[Exercise goal]:
Start at the line in the entries below that contains "-- ==== Sys2Proof/Machine/EngOps.lean", stop at the line that contains "def solid (rs", and output exactly the lines in that span, both ends included.

==========

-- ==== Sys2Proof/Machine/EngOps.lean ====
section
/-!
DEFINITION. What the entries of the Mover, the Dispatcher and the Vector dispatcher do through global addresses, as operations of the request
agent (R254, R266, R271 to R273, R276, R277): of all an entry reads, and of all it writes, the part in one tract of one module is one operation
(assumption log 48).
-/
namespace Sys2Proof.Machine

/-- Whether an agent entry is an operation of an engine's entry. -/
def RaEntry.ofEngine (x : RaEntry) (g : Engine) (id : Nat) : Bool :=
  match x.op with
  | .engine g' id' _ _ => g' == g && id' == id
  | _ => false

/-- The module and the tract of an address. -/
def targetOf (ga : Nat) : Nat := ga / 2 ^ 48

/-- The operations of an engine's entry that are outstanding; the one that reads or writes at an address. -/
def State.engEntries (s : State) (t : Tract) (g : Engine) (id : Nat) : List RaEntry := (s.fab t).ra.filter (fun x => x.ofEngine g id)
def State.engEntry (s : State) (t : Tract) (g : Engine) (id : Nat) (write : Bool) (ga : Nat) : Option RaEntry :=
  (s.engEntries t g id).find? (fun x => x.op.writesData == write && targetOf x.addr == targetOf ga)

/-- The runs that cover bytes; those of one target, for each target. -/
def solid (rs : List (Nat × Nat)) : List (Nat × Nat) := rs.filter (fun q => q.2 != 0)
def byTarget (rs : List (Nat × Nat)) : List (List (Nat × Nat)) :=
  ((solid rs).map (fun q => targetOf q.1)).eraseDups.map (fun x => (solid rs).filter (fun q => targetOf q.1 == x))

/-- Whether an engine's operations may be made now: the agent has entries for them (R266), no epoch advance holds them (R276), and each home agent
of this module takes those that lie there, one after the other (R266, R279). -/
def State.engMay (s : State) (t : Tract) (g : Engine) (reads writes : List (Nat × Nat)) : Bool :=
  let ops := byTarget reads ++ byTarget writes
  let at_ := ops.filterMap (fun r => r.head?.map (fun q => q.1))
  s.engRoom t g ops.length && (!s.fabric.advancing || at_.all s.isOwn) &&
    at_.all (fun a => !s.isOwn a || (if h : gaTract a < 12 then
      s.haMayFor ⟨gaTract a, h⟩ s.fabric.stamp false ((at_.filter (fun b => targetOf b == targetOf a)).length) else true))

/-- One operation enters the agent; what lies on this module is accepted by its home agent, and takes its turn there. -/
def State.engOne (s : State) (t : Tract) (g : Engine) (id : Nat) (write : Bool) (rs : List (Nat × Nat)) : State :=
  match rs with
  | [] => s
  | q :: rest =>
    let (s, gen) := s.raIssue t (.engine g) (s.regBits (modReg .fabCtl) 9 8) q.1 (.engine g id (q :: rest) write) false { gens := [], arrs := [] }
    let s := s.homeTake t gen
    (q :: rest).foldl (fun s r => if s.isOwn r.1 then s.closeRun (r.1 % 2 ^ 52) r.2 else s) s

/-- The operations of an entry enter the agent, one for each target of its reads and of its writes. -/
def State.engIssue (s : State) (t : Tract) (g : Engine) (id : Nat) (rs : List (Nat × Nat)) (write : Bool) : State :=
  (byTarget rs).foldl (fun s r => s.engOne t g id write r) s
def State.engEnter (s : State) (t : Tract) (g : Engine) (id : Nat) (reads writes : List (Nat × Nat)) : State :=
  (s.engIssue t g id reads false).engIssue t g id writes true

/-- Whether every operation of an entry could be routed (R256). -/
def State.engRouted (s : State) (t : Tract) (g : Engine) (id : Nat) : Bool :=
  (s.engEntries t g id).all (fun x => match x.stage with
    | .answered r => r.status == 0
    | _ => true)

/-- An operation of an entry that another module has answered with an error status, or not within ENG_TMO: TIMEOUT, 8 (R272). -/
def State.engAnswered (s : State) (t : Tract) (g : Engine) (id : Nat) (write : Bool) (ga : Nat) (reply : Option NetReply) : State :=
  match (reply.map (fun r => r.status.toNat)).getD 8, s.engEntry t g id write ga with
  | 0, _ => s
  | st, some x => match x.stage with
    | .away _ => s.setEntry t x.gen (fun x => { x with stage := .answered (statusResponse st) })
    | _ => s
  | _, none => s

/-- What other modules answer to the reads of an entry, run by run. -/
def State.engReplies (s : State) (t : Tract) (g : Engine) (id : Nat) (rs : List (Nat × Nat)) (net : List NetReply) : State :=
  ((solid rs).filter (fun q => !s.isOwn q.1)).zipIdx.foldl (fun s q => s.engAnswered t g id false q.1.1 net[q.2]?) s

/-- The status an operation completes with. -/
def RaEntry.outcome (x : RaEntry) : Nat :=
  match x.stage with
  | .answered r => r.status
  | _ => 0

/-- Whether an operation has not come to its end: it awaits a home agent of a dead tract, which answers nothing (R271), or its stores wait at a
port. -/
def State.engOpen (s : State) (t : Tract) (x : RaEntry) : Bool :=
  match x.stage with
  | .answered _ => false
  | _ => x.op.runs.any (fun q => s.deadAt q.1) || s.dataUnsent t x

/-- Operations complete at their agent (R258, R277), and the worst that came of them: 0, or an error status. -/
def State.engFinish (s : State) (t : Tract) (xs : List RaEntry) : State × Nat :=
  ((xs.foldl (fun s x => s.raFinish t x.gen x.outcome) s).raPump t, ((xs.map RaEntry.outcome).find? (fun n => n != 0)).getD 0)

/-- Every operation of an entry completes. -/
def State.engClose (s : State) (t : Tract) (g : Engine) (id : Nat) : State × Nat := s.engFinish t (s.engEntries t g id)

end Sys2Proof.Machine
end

==========

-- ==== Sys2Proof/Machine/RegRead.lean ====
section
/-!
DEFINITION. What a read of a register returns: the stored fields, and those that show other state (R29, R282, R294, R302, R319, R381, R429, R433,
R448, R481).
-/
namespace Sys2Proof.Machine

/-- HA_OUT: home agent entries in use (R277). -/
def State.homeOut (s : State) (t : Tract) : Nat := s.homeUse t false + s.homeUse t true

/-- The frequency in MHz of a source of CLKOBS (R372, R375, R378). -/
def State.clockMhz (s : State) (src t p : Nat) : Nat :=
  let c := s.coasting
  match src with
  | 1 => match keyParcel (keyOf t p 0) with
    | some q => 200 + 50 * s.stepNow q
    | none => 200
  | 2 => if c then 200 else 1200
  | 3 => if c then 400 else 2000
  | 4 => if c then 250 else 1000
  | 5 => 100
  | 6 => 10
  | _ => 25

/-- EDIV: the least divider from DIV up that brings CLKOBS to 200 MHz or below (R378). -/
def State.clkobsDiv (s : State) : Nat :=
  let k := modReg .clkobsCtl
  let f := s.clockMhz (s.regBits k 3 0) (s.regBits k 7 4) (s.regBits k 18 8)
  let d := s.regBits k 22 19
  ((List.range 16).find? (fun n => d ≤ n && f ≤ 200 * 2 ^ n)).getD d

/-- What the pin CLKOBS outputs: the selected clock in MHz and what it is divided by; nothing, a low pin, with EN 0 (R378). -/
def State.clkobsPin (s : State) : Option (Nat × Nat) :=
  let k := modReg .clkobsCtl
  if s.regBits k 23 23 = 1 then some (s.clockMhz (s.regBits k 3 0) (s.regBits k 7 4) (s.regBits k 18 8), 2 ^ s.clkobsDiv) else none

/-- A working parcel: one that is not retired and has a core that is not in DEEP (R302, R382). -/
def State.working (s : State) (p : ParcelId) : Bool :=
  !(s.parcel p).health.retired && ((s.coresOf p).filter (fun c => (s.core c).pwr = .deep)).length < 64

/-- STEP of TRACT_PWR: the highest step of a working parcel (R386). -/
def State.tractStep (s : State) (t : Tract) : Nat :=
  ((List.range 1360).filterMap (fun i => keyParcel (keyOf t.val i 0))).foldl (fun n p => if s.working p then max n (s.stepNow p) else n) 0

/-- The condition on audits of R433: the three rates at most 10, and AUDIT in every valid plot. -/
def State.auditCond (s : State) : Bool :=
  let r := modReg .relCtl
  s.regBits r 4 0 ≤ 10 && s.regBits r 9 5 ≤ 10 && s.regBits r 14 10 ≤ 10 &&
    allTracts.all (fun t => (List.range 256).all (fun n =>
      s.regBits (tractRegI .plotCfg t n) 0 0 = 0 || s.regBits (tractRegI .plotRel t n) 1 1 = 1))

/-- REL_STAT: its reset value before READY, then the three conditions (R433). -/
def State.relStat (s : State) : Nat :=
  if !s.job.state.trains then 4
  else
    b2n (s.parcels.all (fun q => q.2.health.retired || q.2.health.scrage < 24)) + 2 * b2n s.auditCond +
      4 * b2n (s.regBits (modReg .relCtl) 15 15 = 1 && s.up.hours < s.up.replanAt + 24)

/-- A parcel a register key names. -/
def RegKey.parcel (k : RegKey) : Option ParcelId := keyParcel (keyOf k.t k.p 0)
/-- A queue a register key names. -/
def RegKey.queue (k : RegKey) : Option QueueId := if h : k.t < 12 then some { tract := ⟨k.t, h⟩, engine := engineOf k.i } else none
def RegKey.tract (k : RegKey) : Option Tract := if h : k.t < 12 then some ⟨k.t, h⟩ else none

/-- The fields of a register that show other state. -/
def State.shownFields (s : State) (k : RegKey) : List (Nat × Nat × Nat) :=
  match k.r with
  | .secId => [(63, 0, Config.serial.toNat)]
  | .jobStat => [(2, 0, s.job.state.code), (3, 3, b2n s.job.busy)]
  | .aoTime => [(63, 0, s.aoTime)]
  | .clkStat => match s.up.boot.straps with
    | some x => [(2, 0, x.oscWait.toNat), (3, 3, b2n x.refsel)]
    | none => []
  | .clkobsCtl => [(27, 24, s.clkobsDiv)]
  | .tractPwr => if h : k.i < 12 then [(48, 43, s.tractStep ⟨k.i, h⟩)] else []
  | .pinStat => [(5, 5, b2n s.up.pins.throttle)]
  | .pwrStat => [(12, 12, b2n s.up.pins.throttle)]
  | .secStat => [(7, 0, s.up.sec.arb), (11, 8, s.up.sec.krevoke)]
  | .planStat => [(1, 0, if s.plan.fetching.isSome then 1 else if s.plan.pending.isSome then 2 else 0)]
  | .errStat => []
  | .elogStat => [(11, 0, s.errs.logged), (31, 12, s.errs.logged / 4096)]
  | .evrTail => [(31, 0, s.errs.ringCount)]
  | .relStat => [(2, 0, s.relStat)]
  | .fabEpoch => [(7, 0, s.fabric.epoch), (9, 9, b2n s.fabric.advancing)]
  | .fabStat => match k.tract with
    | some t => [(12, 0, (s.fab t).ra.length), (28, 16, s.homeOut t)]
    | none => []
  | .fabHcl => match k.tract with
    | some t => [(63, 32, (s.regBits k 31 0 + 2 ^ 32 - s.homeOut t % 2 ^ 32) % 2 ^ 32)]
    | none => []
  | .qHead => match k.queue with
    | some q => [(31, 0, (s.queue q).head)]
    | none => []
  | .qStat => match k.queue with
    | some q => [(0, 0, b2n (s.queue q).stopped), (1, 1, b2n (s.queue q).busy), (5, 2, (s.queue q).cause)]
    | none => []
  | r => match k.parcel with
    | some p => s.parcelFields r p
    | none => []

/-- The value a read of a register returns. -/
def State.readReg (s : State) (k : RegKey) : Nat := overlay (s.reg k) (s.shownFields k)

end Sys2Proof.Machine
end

==========

[Answer area]:
-- ==== Sys2Proof/Machine/EngOps.lean ====
section
/-!
DEFINITION. What the entries of the Mover, the Dispatcher and the Vector dispatcher do through global addresses, as operations of the request
agent (R254, R266, R271 to R273, R276, R277): of all an entry reads, and of all it writes, the part in one tract of one module is one operation
(assumption log 48).
-/
namespace Sys2Proof.Machine

/-- Whether an agent entry is an operation of an engine's entry. -/
def RaEntry.ofEngine (x : RaEntry) (g : Engine) (id : Nat) : Bool :=
  match x.op with
  | .engine g' id' _ _ => g' == g && id' == id
  | _ => false

/-- The module and the tract of an address. -/
def targetOf (ga : Nat) : Nat := ga / 2 ^ 48

/-- The operations of an engine's entry that are outstanding; the one that reads or writes at an address. -/
def State.engEntries (s : State) (t : Tract) (g : Engine) (id : Nat) : List RaEntry := (s.fab t).ra.filter (fun x => x.ofEngine g id)
def State.engEntry (s : State) (t : Tract) (g : Engine) (id : Nat) (write : Bool) (ga : Nat) : Option RaEntry :=
  (s.engEntries t g id).find? (fun x => x.op.writesData == write && targetOf x.addr == targetOf ga)

/-- The runs that cover bytes; those of one target, for each target. -/
def solid (rs : List (Nat × Nat)) : List (Nat × Nat) := rs.filter (fun q => q.2 != 0)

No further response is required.